_Prompt:_ Some of the lines below need repeating. Reproduce exactly those between the lines holding "c.nanRecord := rfl" and "c.contribsOut := rfl", inclusive.
----- Data supplied
@[simp] theorem Ctx.setV_phase (c : Ctx) (r : VReg) (w : Vector Word 64) : (c.setV r w).phase = c.phase := rfl
@[simp] theorem Ctx.setV_tenant (c : Ctx) (r : VReg) (w : Vector Word 64) : (c.setV r w).tenant = c.tenant := rfl
@[simp] theorem Ctx.setV_origin (c : Ctx) (r : VReg) (w : Vector Word 64) : (c.setV r w).origin = c.origin := rfl
@[simp] theorem Ctx.setV_child (c : Ctx) (r : VReg) (w : Vector Word 64) : (c.setV r w).child = c.child := rfl
@[simp] theorem Ctx.setV_retiring (c : Ctx) (r : VReg) (w : Vector Word 64) : (c.setV r w).retiring = c.retiring := rfl
@[simp] theorem Ctx.setV_pc (c : Ctx) (r : VReg) (w : Vector Word 64) : (c.setV r w).pc = c.pc := rfl
@[simp] theorem Ctx.setV_x (c : Ctx) (r : VReg) (w : Vector Word 64) : (c.setV r w).x = c.x := rfl
@[simp] theorem Ctx.setV_f (c : Ctx) (r : VReg) (w : Vector Word 64) : (c.setV r w).f = c.f := rfl
@[simp] theorem Ctx.setV_prv (c : Ctx) (r : VReg) (w : Vector Word 64) : (c.setV r w).prv = c.prv := rfl
@[simp] theorem Ctx.setV_rm (c : Ctx) (r : VReg) (w : Vector Word 64) : (c.setV r w).rm = c.rm := rfl
@[simp] theorem Ctx.setV_ie (c : Ctx) (r : VReg) (w : Vector Word 64) : (c.setV r w).ie = c.ie := rfl
@[simp] theorem Ctx.setV_lact (c : Ctx) (r : VReg) (w : Vector Word 64) : (c.setV r w).lact = c.lact := rfl
@[simp] theorem Ctx.setV_t (c : Ctx) (r : VReg) (w : Vector Word 64) : (c.setV r w).t = c.t := rfl
@[simp] theorem Ctx.setV_pprv (c : Ctx) (r : VReg) (w : Vector Word 64) : (c.setV r w).pprv = c.pprv := rfl
@[simp] theorem Ctx.setV_pie (c : Ctx) (r : VReg) (w : Vector Word 64) : (c.setV r w).pie = c.pie := rfl
@[simp] theorem Ctx.setV_plact (c : Ctx) (r : VReg) (w : Vector Word 64) : (c.setV r w).plact = c.plact := rfl
@[simp] theorem Ctx.setV_intrap (c : Ctx) (r : VReg) (w : Vector Word 64) : (c.setV r w).intrap = c.intrap := rfl
@[simp] theorem Ctx.setV_epc (c : Ctx) (r : VReg) (w : Vector Word 64) : (c.setV r w).epc = c.epc := rfl
@[simp] theorem Ctx.setV_cause (c : Ctx) (r : VReg) (w : Vector Word 64) : (c.setV r w).cause = c.cause := rfl
@[simp] theorem Ctx.setV_tval (c : Ctx) (r : VReg) (w : Vector Word 64) : (c.setV r w).tval = c.tval := rfl
@[simp] theorem Ctx.setV_tvec (c : Ctx) (r : VReg) (w : Vector Word 64) : (c.setV r w).tvec = c.tvec := rfl
@[simp] theorem Ctx.setV_kscr0 (c : Ctx) (r : VReg) (w : Vector Word 64) : (c.setV r w).kscr0 = c.kscr0 := rfl
@[simp] theorem Ctx.setV_kscr1 (c : Ctx) (r : VReg) (w : Vector Word 64) : (c.setV r w).kscr1 = c.kscr1 := rfl
@[simp] theorem Ctx.setV_lcnt (c : Ctx) (r : VReg) (w : Vector Word 64) : (c.setV r w).lcnt = c.lcnt := rfl
@[simp] theorem Ctx.setV_lstart (c : Ctx) (r : VReg) (w : Vector Word 64) : (c.setV r w).lstart = c.lstart := rfl
@[simp] theorem Ctx.setV_lend (c : Ctx) (r : VReg) (w : Vector Word 64) : (c.setV r w).lend = c.lend := rfl
@[simp] theorem Ctx.setV_lrem (c : Ctx) (r : VReg) (w : Vector Word 64) : (c.setV r w).lrem = c.lrem := rfl
@[simp] theorem Ctx.setV_ptimeh (c : Ctx) (r : VReg) (w : Vector Word 64) : (c.setV r w).ptimeh = c.ptimeh := rfl
@[simp] theorem Ctx.setV_pinsth (c : Ctx) (r : VReg) (w : Vector Word 64) : (c.setV r w).pinsth = c.pinsth := rfl
@[simp] theorem Ctx.setV_pswh (c : Ctx) (r : VReg) (w : Vector Word 64) : (c.setV r w).pswh = c.pswh := rfl
@[simp] theorem Ctx.setV_timeh (c : Ctx) (r : VReg) (w : Vector Word 64) : (c.setV r w).timeh = c.timeh := rfl
@[simp] theorem Ctx.setV_insth (c : Ctx) (r : VReg) (w : Vector Word 64) : (c.setV r w).insth = c.insth := rfl
@[simp] theorem Ctx.setV_swh (c : Ctx) (r : VReg) (w : Vector Word 64) : (c.setV r w).swh = c.swh := rfl
@[simp] theorem Ctx.setV_fpcsr (c : Ctx) (r : VReg) (w : Vector Word 64) : (c.setV r w).fpcsr = c.fpcsr := rfl
@[simp] theorem Ctx.setV_rcsr (c : Ctx) (r : VReg) (w : Vector Word 64) : (c.setV r w).rcsr = c.rcsr := rfl
@[simp] theorem Ctx.setV_flight (c : Ctx) (r : VReg) (w : Vector Word 64) : (c.setV r w).flight = c.flight := rfl
@[simp] theorem Ctx.setV_dom (c : Ctx) (r : VReg) (w : Vector Word 64) : (c.setV r w).dom = c.dom := rfl
@[simp] theorem Ctx.setV_decl (c : Ctx) (r : VReg) (w : Vector Word 64) : (c.setV r w).decl = c.decl := rfl
@[simp] theorem Ctx.setV_live (c : Ctx) (r : VReg) (w : Vector Word 64) : (c.setV r w).live = c.live := rfl
@[simp] theorem Ctx.setV_dcur (c : Ctx) (r : VReg) (w : Vector Word 64) : (c.setV r w).dcur = c.dcur := rfl
@[simp] theorem Ctx.setV_dnxt (c : Ctx) (r : VReg) (w : Vector Word 64) : (c.setV r w).dnxt = c.dnxt := rfl
@[simp] theorem Ctx.setV_pause (c : Ctx) (r : VReg) (w : Vector Word 64) : (c.setV r w).pause = c.pause := rfl
@[simp] theorem Ctx.setV_pauseFlags (c : Ctx) (r : VReg) (w : Vector Word 64) : (c.setV r w).pauseFlags = c.pauseFlags := rfl
@[simp] theorem Ctx.setV_causality (c : Ctx) (r : VReg) (w : Vector Word 64) : (c.setV r w).causality = c.causality := rfl
@[simp] theorem Ctx.setV_watchdog (c : Ctx) (r : VReg) (w : Vector Word 64) : (c.setV r w).watchdog = c.watchdog := rfl
@[simp] theorem Ctx.setV_arrival (c : Ctx) (r : VReg) (w : Vector Word 64) : (c.setV r w).arrival = c.arrival := rfl
@[simp] theorem Ctx.setV_barrierFree (c : Ctx) (r : VReg) (w : Vector Word 64) : (c.setV r w).barrierFree = c.barrierFree := rfl
@[simp] theorem Ctx.setV_want (c : Ctx) (r : VReg) (w : Vector Word 64) : (c.setV r w).want = c.want := rfl
@[simp] theorem Ctx.setV_vmin (c : Ctx) (r : VReg) (w : Vector Word 64) : (c.setV r w).vmin = c.vmin := rfl
@[simp] theorem Ctx.setV_count (c : Ctx) (r : VReg) (w : Vector Word 64) : (c.setV r w).count = c.count := rfl
@[simp] theorem Ctx.setV_vl (c : Ctx) (r : VReg) (w : Vector Word 64) : (c.setV r w).vl = c.vl := rfl
@[simp] theorem Ctx.setV_owed (c : Ctx) (r : VReg) (w : Vector Word 64) : (c.setV r w).owed = c.owed := rfl
@[simp] theorem Ctx.setV_vloop (c : Ctx) (r : VReg) (w : Vector Word 64) : (c.setV r w).vloop = c.vloop := rfl
@[simp] theorem Ctx.setV_mfmt (c : Ctx) (r : VReg) (w : Vector Word 64) : (c.setV r w).mfmt = c.mfmt := rfl
@[simp] theorem Ctx.setV_mrowmask (c : Ctx) (r : VReg) (w : Vector Word 64) : (c.setV r w).mrowmask = c.mrowmask := rfl
@[simp] theorem Ctx.setV_mchain (c : Ctx) (r : VReg) (w : Vector Word 64) : (c.setV r w).mchain = c.mchain := rfl
@[simp] theorem Ctx.setV_mopaddr (c : Ctx) (r : VReg) (w : Vector Word 64) : (c.setV r w).mopaddr = c.mopaddr := rfl
@[simp] theorem Ctx.setV_msatc (c : Ctx) (r : VReg) (w : Vector Word 64) : (c.setV r w).msatc = c.msatc := rfl
@[simp] theorem Ctx.setV_nanRecord (c : Ctx) (r : VReg) (w : Vector Word 64) : (c.setV r w).nanRecord = c.nanRecord := rfl
@[simp] theorem Ctx.setV_operandTrap (c : Ctx) (r : VReg) (w : Vector Word 64) : (c.setV r w).operandTrap = c.operandTrap := rfl
@[simp] theorem Ctx.setV_resumable (c : Ctx) (r : VReg) (w : Vector Word 64) : (c.setV r w).resumable = c.resumable := rfl
@[simp] theorem Ctx.setV_sizek (c : Ctx) (r : VReg) (w : Vector Word 64) : (c.setV r w).sizek = c.sizek := rfl
@[simp] theorem Ctx.setV_basek (c : Ctx) (r : VReg) (w : Vector Word 64) : (c.setV r w).basek = c.basek := rfl
@[simp] theorem Ctx.setV_jpart (c : Ctx) (r : VReg) (w : Vector Word 64) : (c.setV r w).jpart = c.jpart := rfl
@[simp] theorem Ctx.setV_jentry (c : Ctx) (r : VReg) (w : Vector Word 64) : (c.setV r w).jentry = c.jentry := rfl
@[simp] theorem Ctx.setV_windows (c : Ctx) (r : VReg) (w : Vector Word 64) : (c.setV r w).windows = c.windows := rfl
@[simp] theorem Ctx.setV_jobFaults (c : Ctx) (r : VReg) (w : Vector Word 64) : (c.setV r w).jobFaults = c.jobFaults := rfl
@[simp] theorem Ctx.setV_clearedRefusals (c : Ctx) (r : VReg) (w : Vector Word 64) : (c.setV r w).clearedRefusals = c.clearedRefusals := rfl
@[simp] theorem Ctx.setV_streams (c : Ctx) (r : VReg) (w : Vector Word 64) : (c.setV r w).streams = c.streams := rfl
@[simp] theorem Ctx.setV_eps (c : Ctx) (r : VReg) (w : Vector Word 64) : (c.setV r w).eps = c.eps := rfl
@[simp] theorem Ctx.setV_rau (c : Ctx) (r : VReg) (w : Vector Word 64) : (c.setV r w).rau = c.rau := rfl
@[simp] theorem Ctx.setV_contribsOut (c : Ctx) (r : VReg) (w : Vector Word 64) : (c.setV r w).contribsOut = c.contribsOut := rfl
@[simp] theorem Ctx.setV_refused (c : Ctx) (r : VReg) (w : Vector Word 64) : (c.setV r w).refused = c.refused := rfl
@[simp] theorem Ctx.setV_drop (c : Ctx) (r : VReg) (w : Vector Word 64) : (c.setV r w).drop = c.drop := rfl
@[simp] theorem Ctx.setV_out (c : Ctx) (r : VReg) (w : Vector Word 64) : (c.setV r w).out = c.out := rfl
@[simp] theorem Ctx.setV_mustOut (c : Ctx) (r : VReg) (w : Vector Word 64) : (c.setV r w).mustOut = c.mustOut := rfl
@[simp] theorem Ctx.setV_flushing (c : Ctx) (r : VReg) (w : Vector Word 64) : (c.setV r w).flushing = c.flushing := rfl
@[simp] theorem Ctx.setV_evictWaits (c : Ctx) (r : VReg) (w : Vector Word 64) : (c.setV r w).evictWaits = c.evictWaits := rfl
@[simp] theorem Ctx.setV_post (c : Ctx) (r : VReg) (w : Vector Word 64) : (c.setV r w).post = c.post := rfl
@[simp] theorem Ctx.setV_trigon (c : Ctx) (r : VReg) (w : Vector Word 64) : (c.setV r w).trigon = c.trigon := rfl
@[simp] theorem Ctx.setV_kinds (c : Ctx) (r : VReg) (w : Vector Word 64) : (c.setV r w).kinds = c.kinds := rfl
@[simp] theorem Ctx.setV_slips (c : Ctx) (r : VReg) (w : Vector Word 64) : (c.setV r w).slips = c.slips := rfl
@[simp] theorem Ctx.setV_icmiss (c : Ctx) (r : VReg) (w : Vector Word 64) : (c.setV r w).icmiss = c.icmiss := rfl
@[simp] theorem Ctx.setV_switchat (c : Ctx) (r : VReg) (w : Vector Word 64) : (c.setV r w).switchat = c.switchat := rfl
@[simp] theorem Ctx.setV_fetchBuf (c : Ctx) (r : VReg) (w : Vector Word 64) : (c.setV r w).fetchBuf = c.fetchBuf := rfl
@[simp] theorem Ctx.setV_missed (c : Ctx) (r : VReg) (w : Vector Word 64) : (c.setV r w).missed = c.missed := rfl
@[simp] theorem Ctx.setV_needLine (c : Ctx) (r : VReg) (w : Vector Word 64) : (c.setV r w).needLine = c.needLine := rfl
@[simp] theorem Ctx.setV_stepping (c : Ctx) (r : VReg) (w : Vector Word 64) : (c.setV r w).stepping = c.stepping := rfl
@[simp] theorem Ctx.setV_wait (c : Ctx) (r : VReg) (w : Vector Word 64) : (c.setV r w).wait = c.wait := rfl
@[simp] theorem Ctx.setV_pend (c : Ctx) (r : VReg) (w : Vector Word 64) : (c.setV r w).pend = c.pend := rfl
@[simp] theorem Ctx.setV_haltReq (c : Ctx) (r : VReg) (w : Vector Word 64) : (c.setV r w).haltReq = c.haltReq := rfl
@[simp] theorem Ctx.setV_halted (c : Ctx) (r : VReg) (w : Vector Word 64) : (c.setV r w).halted = c.halted := rfl
@[simp] theorem Ctx.setV_haltGroup (c : Ctx) (r : VReg) (w : Vector Word 64) : (c.setV r w).haltGroup = c.haltGroup := rfl
@[simp] theorem Ctx.setV_inIssue (c : Ctx) (r : VReg) (w : Vector Word 64) : (c.setV r w).inIssue = c.inIssue := rfl
@[simp] theorem Ctx.setV_stopped (c : Ctx) (r : VReg) (w : Vector Word 64) : (c.setV r w).stopped = c.stopped := rfl
@[simp] theorem Ctx.setV_port (c : Ctx) (r : VReg) (w : Vector Word 64) : (c.setV r w).port = c.port := rfl
@[simp] theorem Ctx.setV_portResult (c : Ctx) (r : VReg) (w : Vector Word 64) : (c.setV r w).portResult = c.portResult := rfl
----------
_Response area:_
@[simp] theorem Ctx.setV_nanRecord (c : Ctx) (r : VReg) (w : Vector Word 64) : (c.setV r w).nanRecord = c.nanRecord := rfl
@[simp] theorem Ctx.setV_operandTrap (c : Ctx) (r : VReg) (w : Vector Word 64) : (c.setV r w).operandTrap = c.operandTrap := rfl
@[simp] theorem Ctx.setV_resumable (c : Ctx) (r : VReg) (w : Vector Word 64) : (c.setV r w).resumable = c.resumable := rfl
@[simp] theorem Ctx.setV_sizek (c : Ctx) (r : VReg) (w : Vector Word 64) : (c.setV r w).sizek = c.sizek := rfl
@[simp] theorem Ctx.setV_basek (c : Ctx) (r : VReg) (w : Vector Word 64) : (c.setV r w).basek = c.basek := rfl
@[simp] theorem Ctx.setV_jpart (c : Ctx) (r : VReg) (w : Vector Word 64) : (c.setV r w).jpart = c.jpart := rfl
@[simp] theorem Ctx.setV_jentry (c : Ctx) (r : VReg) (w : Vector Word 64) : (c.setV r w).jentry = c.jentry := rfl
@[simp] theorem Ctx.setV_windows (c : Ctx) (r : VReg) (w : Vector Word 64) : (c.setV r w).windows = c.windows := rfl
@[simp] theorem Ctx.setV_jobFaults (c : Ctx) (r : VReg) (w : Vector Word 64) : (c.setV r w).jobFaults = c.jobFaults := rfl
@[simp] theorem Ctx.setV_clearedRefusals (c : Ctx) (r : VReg) (w : Vector Word 64) : (c.setV r w).clearedRefusals = c.clearedRefusals := rfl
@[simp] theorem Ctx.setV_streams (c : Ctx) (r : VReg) (w : Vector Word 64) : (c.setV r w).streams = c.streams := rfl
@[simp] theorem Ctx.setV_eps (c : Ctx) (r : VReg) (w : Vector Word 64) : (c.setV r w).eps = c.eps := rfl
@[simp] theorem Ctx.setV_rau (c : Ctx) (r : VReg) (w : Vector Word 64) : (c.setV r w).rau = c.rau := rfl
@[simp] theorem Ctx.setV_contribsOut (c : Ctx) (r : VReg) (w : Vector Word 64) : (c.setV r w).contribsOut = c.contribsOut := rfl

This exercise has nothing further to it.